Only one span of the listing below is wanted: the lines from the one with "step t = .fault .machineStopped)) ∧" through the one with "all instructions -/", reproduced exactly, both ends kept.

--- DATA FOR THIS EXERCISE Enclosed Below ---

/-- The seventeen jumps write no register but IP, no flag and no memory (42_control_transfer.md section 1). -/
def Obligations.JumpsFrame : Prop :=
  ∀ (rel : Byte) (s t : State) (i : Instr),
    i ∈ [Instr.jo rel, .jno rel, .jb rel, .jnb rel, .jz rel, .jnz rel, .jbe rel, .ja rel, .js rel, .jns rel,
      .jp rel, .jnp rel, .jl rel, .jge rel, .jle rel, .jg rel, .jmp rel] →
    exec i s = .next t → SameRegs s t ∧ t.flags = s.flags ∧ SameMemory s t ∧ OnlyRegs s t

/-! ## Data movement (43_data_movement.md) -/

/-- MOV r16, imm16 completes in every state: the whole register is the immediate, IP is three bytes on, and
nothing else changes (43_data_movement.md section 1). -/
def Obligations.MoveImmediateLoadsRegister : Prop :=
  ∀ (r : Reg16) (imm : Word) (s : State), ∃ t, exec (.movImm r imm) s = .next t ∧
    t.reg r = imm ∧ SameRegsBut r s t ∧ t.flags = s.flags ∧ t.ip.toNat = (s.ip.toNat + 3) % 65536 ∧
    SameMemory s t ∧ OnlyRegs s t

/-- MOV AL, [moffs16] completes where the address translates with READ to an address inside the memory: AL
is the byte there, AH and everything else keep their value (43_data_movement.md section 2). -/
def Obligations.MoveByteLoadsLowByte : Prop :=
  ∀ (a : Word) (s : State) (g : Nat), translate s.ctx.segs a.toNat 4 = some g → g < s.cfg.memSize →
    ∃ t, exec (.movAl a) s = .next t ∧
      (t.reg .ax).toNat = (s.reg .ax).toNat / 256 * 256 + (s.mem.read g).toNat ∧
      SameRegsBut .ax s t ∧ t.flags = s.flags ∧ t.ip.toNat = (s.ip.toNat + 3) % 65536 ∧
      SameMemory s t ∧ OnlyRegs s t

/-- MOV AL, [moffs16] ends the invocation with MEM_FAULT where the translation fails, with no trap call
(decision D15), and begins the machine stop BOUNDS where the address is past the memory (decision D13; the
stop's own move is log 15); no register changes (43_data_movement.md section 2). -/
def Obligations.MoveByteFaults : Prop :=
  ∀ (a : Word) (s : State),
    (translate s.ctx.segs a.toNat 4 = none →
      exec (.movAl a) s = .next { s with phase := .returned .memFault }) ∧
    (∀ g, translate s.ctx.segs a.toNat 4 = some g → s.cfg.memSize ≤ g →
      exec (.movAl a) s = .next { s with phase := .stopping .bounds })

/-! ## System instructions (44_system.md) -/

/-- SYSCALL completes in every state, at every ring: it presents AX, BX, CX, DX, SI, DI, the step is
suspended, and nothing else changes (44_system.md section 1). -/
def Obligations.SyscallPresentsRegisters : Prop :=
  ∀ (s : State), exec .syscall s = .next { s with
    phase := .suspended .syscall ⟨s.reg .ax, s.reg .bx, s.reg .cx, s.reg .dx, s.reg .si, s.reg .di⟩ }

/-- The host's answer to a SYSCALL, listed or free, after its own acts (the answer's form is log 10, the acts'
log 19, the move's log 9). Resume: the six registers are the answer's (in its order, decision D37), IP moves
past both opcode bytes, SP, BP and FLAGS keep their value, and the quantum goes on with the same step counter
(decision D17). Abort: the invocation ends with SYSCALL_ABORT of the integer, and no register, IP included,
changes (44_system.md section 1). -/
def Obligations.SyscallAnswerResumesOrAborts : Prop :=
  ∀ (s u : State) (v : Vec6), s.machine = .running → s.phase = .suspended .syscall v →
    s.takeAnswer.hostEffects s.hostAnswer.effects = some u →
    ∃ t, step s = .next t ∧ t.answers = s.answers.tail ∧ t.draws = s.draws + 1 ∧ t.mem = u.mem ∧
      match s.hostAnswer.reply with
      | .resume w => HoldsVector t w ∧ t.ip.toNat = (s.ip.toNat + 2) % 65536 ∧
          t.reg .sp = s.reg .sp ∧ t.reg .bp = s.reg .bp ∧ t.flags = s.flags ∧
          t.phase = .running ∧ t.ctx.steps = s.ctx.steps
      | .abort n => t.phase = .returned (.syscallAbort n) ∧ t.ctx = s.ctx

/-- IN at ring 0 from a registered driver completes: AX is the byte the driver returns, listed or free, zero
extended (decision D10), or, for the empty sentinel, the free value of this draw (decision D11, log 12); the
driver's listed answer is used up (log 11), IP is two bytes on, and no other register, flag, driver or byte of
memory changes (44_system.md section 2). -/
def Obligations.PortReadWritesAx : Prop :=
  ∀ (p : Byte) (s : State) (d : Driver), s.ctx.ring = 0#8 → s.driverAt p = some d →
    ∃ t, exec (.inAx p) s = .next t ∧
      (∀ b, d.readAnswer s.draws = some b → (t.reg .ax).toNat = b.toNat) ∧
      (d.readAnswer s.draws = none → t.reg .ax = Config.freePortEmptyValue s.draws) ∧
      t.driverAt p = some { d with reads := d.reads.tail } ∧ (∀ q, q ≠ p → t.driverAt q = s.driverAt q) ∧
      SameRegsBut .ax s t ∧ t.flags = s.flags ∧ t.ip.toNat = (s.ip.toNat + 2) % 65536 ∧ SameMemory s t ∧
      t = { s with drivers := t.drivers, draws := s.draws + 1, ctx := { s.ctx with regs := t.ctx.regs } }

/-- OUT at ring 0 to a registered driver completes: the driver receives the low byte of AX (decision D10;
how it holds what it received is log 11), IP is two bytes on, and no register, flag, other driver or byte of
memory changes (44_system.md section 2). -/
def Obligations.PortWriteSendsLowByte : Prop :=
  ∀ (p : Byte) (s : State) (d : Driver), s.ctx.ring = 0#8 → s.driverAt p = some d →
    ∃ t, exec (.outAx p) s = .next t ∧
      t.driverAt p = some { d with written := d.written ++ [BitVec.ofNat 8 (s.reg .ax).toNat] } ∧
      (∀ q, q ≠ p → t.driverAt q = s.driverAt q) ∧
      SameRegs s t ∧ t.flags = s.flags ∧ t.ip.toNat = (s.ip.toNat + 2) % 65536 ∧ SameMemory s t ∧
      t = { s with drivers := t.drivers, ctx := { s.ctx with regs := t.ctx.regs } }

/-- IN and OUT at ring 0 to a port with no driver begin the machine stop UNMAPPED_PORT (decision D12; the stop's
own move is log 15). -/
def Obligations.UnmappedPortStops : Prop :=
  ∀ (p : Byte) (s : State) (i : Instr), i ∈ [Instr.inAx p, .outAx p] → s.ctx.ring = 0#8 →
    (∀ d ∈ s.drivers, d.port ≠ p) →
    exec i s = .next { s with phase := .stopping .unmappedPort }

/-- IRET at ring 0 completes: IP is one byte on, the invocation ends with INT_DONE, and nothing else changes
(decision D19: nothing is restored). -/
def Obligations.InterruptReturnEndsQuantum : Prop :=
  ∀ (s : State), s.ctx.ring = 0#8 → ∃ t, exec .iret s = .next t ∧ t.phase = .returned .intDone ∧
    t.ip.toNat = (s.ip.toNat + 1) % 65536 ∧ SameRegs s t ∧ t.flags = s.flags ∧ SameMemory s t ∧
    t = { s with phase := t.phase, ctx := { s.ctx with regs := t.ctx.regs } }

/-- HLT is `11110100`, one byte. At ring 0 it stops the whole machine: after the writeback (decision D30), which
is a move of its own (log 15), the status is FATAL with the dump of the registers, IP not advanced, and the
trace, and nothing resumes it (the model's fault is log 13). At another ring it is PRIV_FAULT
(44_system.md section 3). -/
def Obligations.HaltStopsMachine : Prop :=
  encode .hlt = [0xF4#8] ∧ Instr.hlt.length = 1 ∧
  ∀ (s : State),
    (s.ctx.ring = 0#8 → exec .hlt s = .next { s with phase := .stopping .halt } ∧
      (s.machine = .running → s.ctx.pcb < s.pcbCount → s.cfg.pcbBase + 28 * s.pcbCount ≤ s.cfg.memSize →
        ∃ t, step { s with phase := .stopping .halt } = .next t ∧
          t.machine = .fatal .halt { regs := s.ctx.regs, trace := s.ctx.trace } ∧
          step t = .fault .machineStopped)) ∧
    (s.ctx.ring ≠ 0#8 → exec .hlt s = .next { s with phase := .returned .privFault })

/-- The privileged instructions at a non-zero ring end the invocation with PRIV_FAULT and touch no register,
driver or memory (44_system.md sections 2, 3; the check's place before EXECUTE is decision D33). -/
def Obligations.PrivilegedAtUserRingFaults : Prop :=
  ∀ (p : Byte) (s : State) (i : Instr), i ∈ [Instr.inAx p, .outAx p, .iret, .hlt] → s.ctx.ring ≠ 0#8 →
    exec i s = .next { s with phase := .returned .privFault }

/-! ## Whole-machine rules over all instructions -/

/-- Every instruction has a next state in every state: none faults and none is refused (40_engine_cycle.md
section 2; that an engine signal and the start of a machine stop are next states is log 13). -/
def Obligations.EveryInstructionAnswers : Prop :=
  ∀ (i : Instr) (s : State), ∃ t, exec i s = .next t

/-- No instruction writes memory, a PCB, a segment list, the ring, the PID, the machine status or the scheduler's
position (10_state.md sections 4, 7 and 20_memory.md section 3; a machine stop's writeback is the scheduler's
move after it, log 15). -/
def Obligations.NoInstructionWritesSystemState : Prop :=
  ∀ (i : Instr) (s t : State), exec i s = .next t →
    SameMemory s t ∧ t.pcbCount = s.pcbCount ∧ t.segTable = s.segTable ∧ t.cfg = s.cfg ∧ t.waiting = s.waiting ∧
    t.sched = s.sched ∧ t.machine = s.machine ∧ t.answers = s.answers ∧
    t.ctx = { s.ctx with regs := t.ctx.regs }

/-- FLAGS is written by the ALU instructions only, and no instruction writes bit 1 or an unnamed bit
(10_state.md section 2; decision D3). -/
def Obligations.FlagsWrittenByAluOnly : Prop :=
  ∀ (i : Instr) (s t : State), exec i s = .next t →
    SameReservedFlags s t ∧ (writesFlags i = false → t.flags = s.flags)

--- End of Enclosed DATA FOR THIS EXERCISE ---

- **RESPONSE AREA**:
          step t = .fault .machineStopped)) ∧
    (s.ctx.ring ≠ 0#8 → exec .hlt s = .next { s with phase := .returned .privFault })

/-- The privileged instructions at a non-zero ring end the invocation with PRIV_FAULT and touch no register,
driver or memory (44_system.md sections 2, 3; the check's place before EXECUTE is decision D33). -/
def Obligations.PrivilegedAtUserRingFaults : Prop :=
  ∀ (p : Byte) (s : State) (i : Instr), i ∈ [Instr.inAx p, .outAx p, .iret, .hlt] → s.ctx.ring ≠ 0#8 →
    exec i s = .next { s with phase := .returned .privFault }

/-! ## Whole-machine rules over all instructions -/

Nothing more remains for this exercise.